--- Records shown Enclosed Below ---

/-- Settles O22: the bytes decode to WRITE_MEM, which faults on fewer than two values and on what `index` refuses, and
otherwise stores. -/
theorem writeMemRule : Obligations.WriteMemRule := by
  intro s p b w x y z hs hp hf
  have hd : decode (fetchRecord p s.pc) = .instr .writeMem := by
    rw [fetchRecord, hf, decode_record]
    rfl
  refine ⟨fun hshort => ?_, fun v r rest hstack => ?_, fun v n rest hstack => ?_⟩
  · exact step_of_exec_fault hs hp hd (exec_writeMem_of_short hshort)
  · exact step_of_exec_fault hs hp hd (exec_writeMem_of_index_error hstack (index_real ..))
  · by_cases hcell : 0 ≤ n ∧ n < s.params.memSize
    · rw [if_pos hcell, step_of_decode hs hp hd]
      exact exec_writeMem_of_cell hstack hcell
    · rw [if_neg hcell]
      have hindex : index s.params (.int n : Value) 0 = .error (.addressOutOfBounds n) := by
        rw [index_int_zero, if_neg hcell]
      exact step_of_exec_fault hs hp hd (exec_writeMem_of_index_error hstack hindex)

end Sys2Proof.Machine
end

section
/-! SQRT (43_sqrt.md): the root of the source cell, stored at base plus offset (R163, R166), also where both are one
cell (R165). -/

namespace Sys2Proof.Machine

variable {R : Type}

/-- R161: two popped values that index cells, the source's value not negative, make SQRT complete under every `REAL` and
`SQRT_FN`, the root stored at the destination. -/
theorem execWith_sqrt_of_index_ok {A : RealArith R} {b i j : Nat} {s : State R} {a base : Value R}
    {rest : List (Value R)} (hstack : s.stack = a :: base :: rest) (hsource : index s.params a 0 = .ok i)
    (hsign : (s.mem.read i).isNegativeBy A.isNegative = false) (hdest : index s.params base b = .ok j) :
    execWith A (.sqrt b) s =
      .next (s.complete rest (s.mem.write j (.real (A.sqrtFn (s.mem.read i))))) := by
  rw [execWith, bodyWith, sqrtBody, hstack]
  simp only [pop_cons, bind_ok, hsource, hsign, hdest, Bool.false_eq_true, if_false, pure, Except.pure, settle_ok]

/-- R163, R166: the first value popped is the source's cell, the second with the offset the destination's. -/
theorem execWith_sqrt_of_cells {A : RealArith R} {b : Nat} {s : State R} {a base : Int} {rest : List (Value R)}
    (hstack : s.stack = .int a :: .int base :: rest) (hsource : 0 ≤ a ∧ a < s.params.memSize)
    (hsign : (s.mem.read a.toNat).isNegativeBy A.isNegative = false)
    (hdest : 0 ≤ base + b ∧ base + b < s.params.memSize) :
    execWith A (.sqrt b) s =
      .next (s.complete rest (s.mem.write (base + b).toNat (.real (A.sqrtFn (s.mem.read a.toNat))))) := by
  have hi : index s.params (.int a : Value R) 0 = .ok a.toNat := by rw [index_int_zero, if_pos hsource]
  exact execWith_sqrt_of_index_ok hstack hi hsign (index_int_inside hdest.1 hdest.2)

/-- Settles O18: the completion holds under every square-root function, so also under the default; the cells after it
are those of a write to a canonical memory (`read_write`). -/
theorem sqrtStoresRoot : Obligations.SqrtStoresRoot := by
  intro b s a base rest hm hstack hlow hhigh hsign hdlow hdhigh
  refine ⟨?_, fun f => ⟨?_, ?_, fun j hj => ?_⟩⟩
  · rw [exec_eq_execWith]
    exact execWith_sqrt_of_cells hstack ⟨hlow, hhigh⟩ hsign ⟨hdlow, hdhigh⟩
  · exact execWith_sqrt_of_cells (A := { RealArith.default with sqrtFn := f }) hstack ⟨hlow, hhigh⟩ hsign
      ⟨hdlow, hdhigh⟩
  · rw [read_write hm, if_pos rfl]
  · rw [read_write hm, if_neg hj]

/-- Settles O19: the destination of `sqrtStoresRoot` is the source, and the root stored is that of the value read before
the write. -/
theorem sqrtInPlace : Obligations.SqrtInPlace := by
  intro b s a base rest hm hstack hlow hhigh hsame hsign
  obtain ⟨hexec, -⟩ :=
    sqrtStoresRoot b s a base rest hm hstack hlow hhigh hsign (hsame ▸ hlow) (hsame ▸ hhigh)
  refine ⟨_, hexec, ?_⟩
  rw [hsame, read_write hm, if_pos rfl]

end Sys2Proof.Machine
end

section
/-! The reads of the host (70_reset_and_hazards.md section 1): the cells `read_result` lists (R205). -/

namespace Sys2Proof.Machine

variable {R : Type}

@[simp] theorem cellsFrom_length (m : Memory R) (first n : Nat) : (cellsFrom m first n).length = n := by
  induction n generalizing first with
  | zero => rfl
  | succ n ih => simp [cellsFrom, ih]

/-- R205: the `k`-th listed pair is the `k`-th index from `first` on, with its cell. -/
theorem cellsFrom_getElem? (m : Memory R) {first n k : Nat} (hk : k < n) :
    (cellsFrom m first n)[k]? = some (first + k, m.read (first + k)) := by
  induction n generalizing first k with
  | zero => exact absurd hk (Nat.not_lt_zero k)
  | succ n ih =>
    cases k with
    | zero => rfl
    | succ k =>
      have hindex : first + 1 + k = first + (k + 1) := by omega
      rw [cellsFrom, List.getElem?_cons_succ, ih (Nat.lt_of_succ_lt_succ hk), hindex]

/-- R205 to R207: in a terminal state the bounds alone decide between the cells and a range error. -/
theorem hostReadResult_of_not_running {first last : Int} {s : State R} (hs : s.status ≠ .running) :
    hostReadResult first last s =
      if 0 ≤ first ∧ first ≤ last ∧ last < (s.params.memSize : Int) then
        .ok (cellsFrom s.mem first.toNat (last - first + 1).toNat)
      else .rangeError := by
  rw [hostReadResult, if_neg (mt isRunning_iff.1 hs)]

/-- Settles O41: inside the bounds the reply is `cellsFrom`, of which `cellsFrom_length` and `cellsFrom_getElem?` say
the length and each pair. -/
theorem readResultReturnsSlice : Obligations.ReadResultReturnsSlice := by
  intro s first last hs hlow hle hhigh
  refine ⟨cellsFrom s.mem first.toNat (last - first + 1).toNat, ?_, ?_, fun k hk => ?_⟩
  · rw [hostReadResult_of_not_running hs, if_pos ⟨hlow, hle, hhigh⟩]
  · rw [cellsFrom_length]
    omega
  · rw [cellsFrom_length] at hk
    exact cellsFrom_getElem? s.mem hk

end Sys2Proof.Machine
end

section
/-! Records, both ways round (30_encoding.md sections 1 and 2): the table's 48-bit word (R71), the round trip of a
record, and the step that executes one (R110). -/

namespace Sys2Proof.Machine

variable {R : Type}

/-- Settles O4: `decode_encode`, over every operand a field admits. -/
theorem decodeOfEncode : Obligations.DecodeOfEncode := fun _ h => decode_encode h

/-- The first byte of an F16 operand (R75). -/
theorem ofNat_beU16_div (hi lo : Byte) : BitVec.ofNat 8 (beU16 hi lo / 256) = hi := by
  have hlo : lo.toNat < 256 := lo.isLt
  apply BitVec.eq_of_toNat_eq
  rw [toNat_highByte (beU16_le hi lo), beU16]
  omega

/-- The second byte of an F16 operand (R75). -/
theorem ofNat_beU16_mod (hi lo : Byte) : BitVec.ofNat 8 (beU16 hi lo % 256) = lo := by
  have hlo : lo.toNat < 256 := lo.isLt
  apply BitVec.eq_of_toNat_eq
  rw [toNat_byte (by omega), beU16]
  omega

/-- The byte of an F8 operand (R76). -/
theorem ofNat_toNat_byte (b : Byte) : BitVec.ofNat 8 b.toNat = b :=
  BitVec.eq_of_toNat_eq (toNat_byte (Nat.le_of_lt_succ b.isLt))

/-- Settles O5: the decoder answers each instruction for its own opcode byte (`decode_eq_instr`), and the operand it
reads has the operand bytes as its bytes. -/
theorem encodeOfDecode : Obligations.EncodeOfDecode := by
  intro b0 b1 b2 b3 b4 b5 i h
  obtain ⟨c0, c1, c2, c3, c4, c5, hbytes, hcases⟩ := decode_eq_instr h
  simp only [List.cons.injEq, and_true] at hbytes
  obtain ⟨rfl, rfl, rfl, rfl, rfl, rfl⟩ := hbytes
  rcases hcases with ⟨rfl, rfl⟩ | ⟨rfl, rfl⟩ | ⟨rfl, rfl⟩ | ⟨rfl, rfl⟩
  · simp only [encode, ofNat_beU16_div, ofNat_beU16_mod]
  · simp only [encode, ofNat_toNat_byte]
  · rfl
  · simp only [encode, ofNat_toNat_byte]

/-- The instruction of the table's word is what its record decodes to. -/
theorem decodeTableWord_eq_some {n w : Nat} {i : Instr} :
    decodeTableWord n w = some i ↔ decode (tableRecord n w) = .instr i := by
  unfold decodeTableWord
  cases decode (tableRecord n w) <;> simp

--- End of Enclosed Records shown ---

To do: Wherever the word "tableRecord" appears in the records above, copy that line.

Finished task:
    decodeTableWord n w = some i ↔ decode (tableRecord n w) = .instr i := by
  cases decode (tableRecord n w) <;> simp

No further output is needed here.